Rust: A number of fungus diseases cause rust colored spots on foliage and stalks. Burpee Recommends: Provide good air circulation. Do not get water on foliage when watering. Remove affected plant parts. Contact your Cooperative Extension Service for recommendations.
Common Pest and Cultural Problems
Aphids: Greenish, red, black or peach colored sucking insects can spread disease as they feed on the undersides of leaves. They leave a sticky residue on foliage that attracts ants. Burpee Recommends: Introduce or attract natural predators into your garden such as lady beetles and wasps which feed on aphids. You can also wash them off with a strong spray, or use an insecticidal soap.
Leaftiers: Small green caterpillars ½ inch long with dark brown heads eat the foliage and protect themselves in the leaves by webbing the sides together. Burpee Recommends: Crush the caterpillars in the leaves. Contact your local Cooperative Extension Service for recommendations if the problem is severe.
Rose Chafers: Beetles skeletonize leaves. Burpee Recommends: Hand pick beetles, or try milky spore.
Scale: Small bugs look like brown, black, gray to white bumps on the stems of plants.

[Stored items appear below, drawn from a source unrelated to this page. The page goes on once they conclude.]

theorem bfxBody_ev {u : State} {a0 a1} :
    KO u (bfxBody a0 a1) := by
  unfold bfxBody
  split
  · next n7465 n7466 n7467 n7468 =>
      lift_lets -underBinder -merge
      intro v7469
      clear_value v7469
      refine KO.bind ?_ ?_
      · with_reducible apply evalOps_ev
      · intro x7470
        refine KO.bind ?_ ?_
        · with_reducible apply readOps_ev
        · intro x7471
          lift_lets -underBinder -merge
          intro v7472
          clear_value v7472
          split
          · next n7473 n7474 n7475 =>
              refine KO.pure ?_
              exact OutOk.of _
          · next n7476 n7477 =>
              lift_lets -underBinder -merge
              intro v7478
              have h7479 : ∀ x0, KO u (v7478 x0) := by
                intro x7480
                unfold v7478
                refine KO.pure ?_
                exact OutOk.of _
              clear_value v7478
              split
              · next n7481 =>
                  refine KO.bind ?_ ?_
                  · with_reducible apply readAcc_ev
                  · intro x7482
                    with_reducible apply h7479
              · next n7483 =>
                  refine KO.bind ?_ ?_
                  · exact KX.pure _
                  · intro x7484
                    with_reducible apply h7479
  · next n7485 n7486 =>
      exact KO.raise _

theorem execBfx_ev {u t : State} {a0 a1 s2} (e : (execBfx a0 a1 s2) = .next t) (h3 : Evolves u s2) :
    Evolves u t := by
  unfold execBfx at e
  cases e
  with_reducible apply insStep_ev
  · intro x7487 x7488
    with_reducible apply bfxBody_ev
  · exact h3

theorem execBfi_ev {u t : State} {a0 a1 s2} (e : (execBfi a0 a1 s2) = .next t) (h3 : Evolves u s2) :
    Evolves u t := by
  unfold execBfi at e
  cases e
  with_reducible apply insStep_ev
  · intro x7489 x7490
    with_reducible apply opBody_ev
  · exact h3

theorem acc3_ev {u : State} {a0 a1 a2} :
    KO u (acc3 a0 a1 a2) := by
  unfold acc3
  with_reducible apply opBody_ev

theorem execMul_ev {u t : State} {a0 a1 s2} (e : (execMul a0 a1 s2) = .next t) (h3 : Evolves u s2) :
    Evolves u t := by
  unfold execMul at e
  cases e
  with_reducible apply insStep_ev
  · intro x7491 x7492
    with_reducible apply bin_ev
  · exact h3

theorem execMulh_ev {u t : State} {a0 a1 s2} (e : (execMulh a0 a1 s2) = .next t) (h3 : Evolves u s2) :
    Evolves u t := by
  unfold execMulh at e
  cases e
  with_reducible apply insStep_ev
  · intro x7493 x7494
    with_reducible apply bin_ev
  · exact h3

theorem execMulhu_ev {u t : State} {a0 a1 s2} (e : (execMulhu a0 a1 s2) = .next t) (h3 : Evolves u s2) :
    Evolves u t := by
  unfold execMulhu at e
  cases e
  with_reducible apply insStep_ev
  · intro x7495 x7496
    with_reducible apply bin_ev
  · exact h3

theorem execMac_ev {u t : State} {a0 a1 s2} (e : (execMac a0 a1 s2) = .next t) (h3 : Evolves u s2) :
    Evolves u t := by
  unfold execMac at e
  cases e
  with_reducible apply insStep_ev
  · intro x7497 x7498
    with_reducible apply acc3_ev
  · exact h3

theorem execMsub_ev {u t : State} {a0 a1 s2} (e : (execMsub a0 a1 s2) = .next t) (h3 : Evolves u s2) :
    Evolves u t := by
  unfold execMsub at e
  cases e
  with_reducible apply insStep_ev
  · intro x7499 x7500
    with_reducible apply acc3_ev
  · exact h3

theorem execMulq_ev {u t : State} {a0 a1 s2} (e : (execMulq a0 a1 s2) = .next t) (h3 : Evolves u s2) :
    Evolves u t := by
  unfold execMulq at e
  cases e
  with_reducible apply insStep_ev
  · intro x7501 x7502
    with_reducible apply opBody_ev
  · exact h3

theorem execMacq_ev {u t : State} {a0 a1 s2} (e : (execMacq a0 a1 s2) = .next t) (h3 : Evolves u s2) :
    Evolves u t := by
  unfold execMacq at e
  cases e
  with_reducible apply insStep_ev
  · intro x7503 x7504
    with_reducible apply acc3_ev
  · exact h3

theorem div3_ev {u : State} {a0 a1 a2 a3} :
    KO u (div3 a0 a1 a2 a3) := by
  unfold div3
  with_reducible apply opBody_ev

theorem execDiv_ev {u t : State} {a0 a1 s2} (e : (execDiv a0 a1 s2) = .next t) (h3 : Evolves u s2) :
    Evolves u t := by
  unfold execDiv at e
  cases e
  with_reducible apply insStep_ev
  · intro x7505 x7506
    with_reducible apply div3_ev
  · exact h3

theorem execDivu_ev {u t : State} {a0 a1 s2} (e : (execDivu a0 a1 s2) = .next t) (h3 : Evolves u s2) :
    Evolves u t := by
  unfold execDivu at e
  cases e
  with_reducible apply insStep_ev
  · intro x7507 x7508
    with_reducible apply div3_ev
  · exact h3

theorem execRem_ev {u t : State} {a0 a1 s2} (e : (execRem a0 a1 s2) = .next t) (h3 : Evolves u s2) :
    Evolves u t := by
  unfold execRem at e
  cases e
  with_reducible apply insStep_ev
  · intro x7509 x7510
    with_reducible apply div3_ev
  · exact h3

theorem execRemu_ev {u t : State} {a0 a1 s2} (e : (execRemu a0 a1 s2) = .next t) (h3 : Evolves u s2) :
    Evolves u t := by
  unfold execRemu at e
  cases e
  with_reducible apply insStep_ev
  · intro x7511 x7512
    with_reducible apply div3_ev
  · exact h3

theorem execSqrt_ev {u t : State} {a0 a1 s2} (e : (execSqrt a0 a1 s2) = .next t) (h3 : Evolves u s2) :
    Evolves u t := by
  unfold execSqrt at e
  cases e
  with_reducible apply insStep_ev
  · intro x7513 x7514
    with_reducible apply opBody_ev
  · exact h3

theorem mullBody_ev {u : State} {a0 a1} :
    KO u (mullBody a0 a1) := by
  unfold mullBody
  split
  · next n7515 n7516 n7517 n7518 =>
      refine KO.bind ?_ ?_
      · with_reducible apply evalOps_ev
      · intro x7519
        refine KO.bind ?_ ?_
        · with_reducible apply readOps_ev
        · intro x7520
          lift_lets -underBinder -merge
          intro v7521
          clear_value v7521
          intro v7522
          clear_value v7522
          intro v7523
          have h7524 : OutOk u v7523 := by
            unfold v7523
            exact OutOk.of _
          clear_value v7523
          refine KO.pure ?_
          unfold OutOk
          dsimp only [id]
          intro s7525 h7526
          refine h7524 _ ?_
          exact h7526
  · next n7527 n7528 =>
      exact KO.raise _

theorem execMull_ev {u t : State} {a0 a1 s2} (e : (execMull a0 a1 s2) = .next t) (h3 : Evolves u s2) :
    Evolves u t := by
  unfold execMull at e
  cases e
  with_reducible apply insStep_ev
  · intro x7529 x7530
    with_reducible apply mullBody_ev
  · exact h3

theorem nopBody_ev {u : State} {a0 a1 a2} :
    KO u (nopBody a0 a1 a2) := by
  unfold nopBody
  refine KO.pure ?_
  lift_lets -underBinder -merge
  intro v7531
  have h7532 : OutOk u v7531 := by
    unfold v7531
    exact OutOk.of _
  clear_value v7531
  unfold OutOk
  dsimp only [id]
  intro s7533 h7534
  refine h7532 _ ?_
  exact h7534

theorem evenTarget_ev {u : State} {a0} :
    KX u (evenTarget a0) := by
  unfold evenTarget
  with_reducible apply need_ev

theorem targetCheck_ev {u : State} {a0 a1} :
    KX u (targetCheck a0 a1) := by
  unfold targetCheck
  refine KX.withDetail ?_
  lift_lets -underBinder -merge
  intro v7535
  clear_value v7535
  intro v7536
  have h7537 : ∀ x0, KX u (v7536 x0) := by
    intro x7538
    unfold v7536
    split
    · next n7539 =>
        exact KX.raiseAt _ _ _
    · next n7540 =>
        exact KX.pure _
  clear_value v7536
  split
  · next n7541 =>
      refine KX.bind ?_ ?_
      · exact KX.raiseAt _ _ _
      · intro x7542
        with_reducible apply h7537
  · next n7543 =>
      with_reducible apply h7537

theorem relJump_ev {u : State} {a0 a1 a2} :
    OutOk u (relJump a0 a1 a2) := by
  unfold relJump
  lift_lets -underBinder -merge
  intro v7544
  have h7545 : OutOk u v7544 := by
    unfold v7544
    exact OutOk.of _
  clear_value v7544
  unfold OutOk
  dsimp only [id]
  intro s7546 h7547
  refine h7545 _ ?_
  exact h7547

theorem brBody_ev {u : State} {a0 a1} :
    KO u (brBody a0 a1) := by
  unfold brBody
  split
  · next n7548 n7549 =>
      lift_lets -underBinder -merge
      intro v7550
      clear_value v7550
      refine KO.bind ?_ ?_
      · with_reducible apply evenTarget_ev
      · intro e7551
        refine KO.bind ?_ ?_
        · with_reducible apply targetCheck_ev
        · intro e7552
          refine KO.pure ?_
          with_reducible apply relJump_ev
  · next n7553 n7554 =>
      exact KO.raise _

Scale may not have any apparent legs and may not move. Scales have a sucking mouth part. Scale may produce honeydew so leaves and stems may be sticky. Scale can weaken the plant causing it to grow very slowly and may wilt at the middle of the day. Burpee Recommends: Completely spray the stems with insecticidal soap. For a severe infestation contact your local County Extension Service for recommendation for your area.
Spider Mites: These tiny spider-like pests are about the size of a grain of pepper. They may be red, black, brown or yellow. They suck on the plant juices removing chlorophyll and injecting toxins which cause white dots on the foliage. There is often webbing visible on the plant. They cause the foliage to turn yellow and become dry and stippled. They multiply quickly and thrive in dry conditions. Burpee Recommends: Spider mites may be controlled with a forceful spray every other day. Try hot pepper wax or insecticidal soap. Check with your Cooperative Extension Service for miticide recommendations.
Why are the leaves of my schizophragma stuck together? It sounds like you may have leaftiers. Look for small green worms in the leaves and hand pick if you see them.
Can I cut the flowers of my schizophragma? Yes, they add drama to a bouquet and are good for drying.
Why hasn’t my schizophragma bloomed yet? These are relatively slow vines to establish a root system and may take two or three years to bloom. Once they establish roots, in good garden conditions they should bloom reliably.
Is schizophragma native? Schizophragma is native to Japan.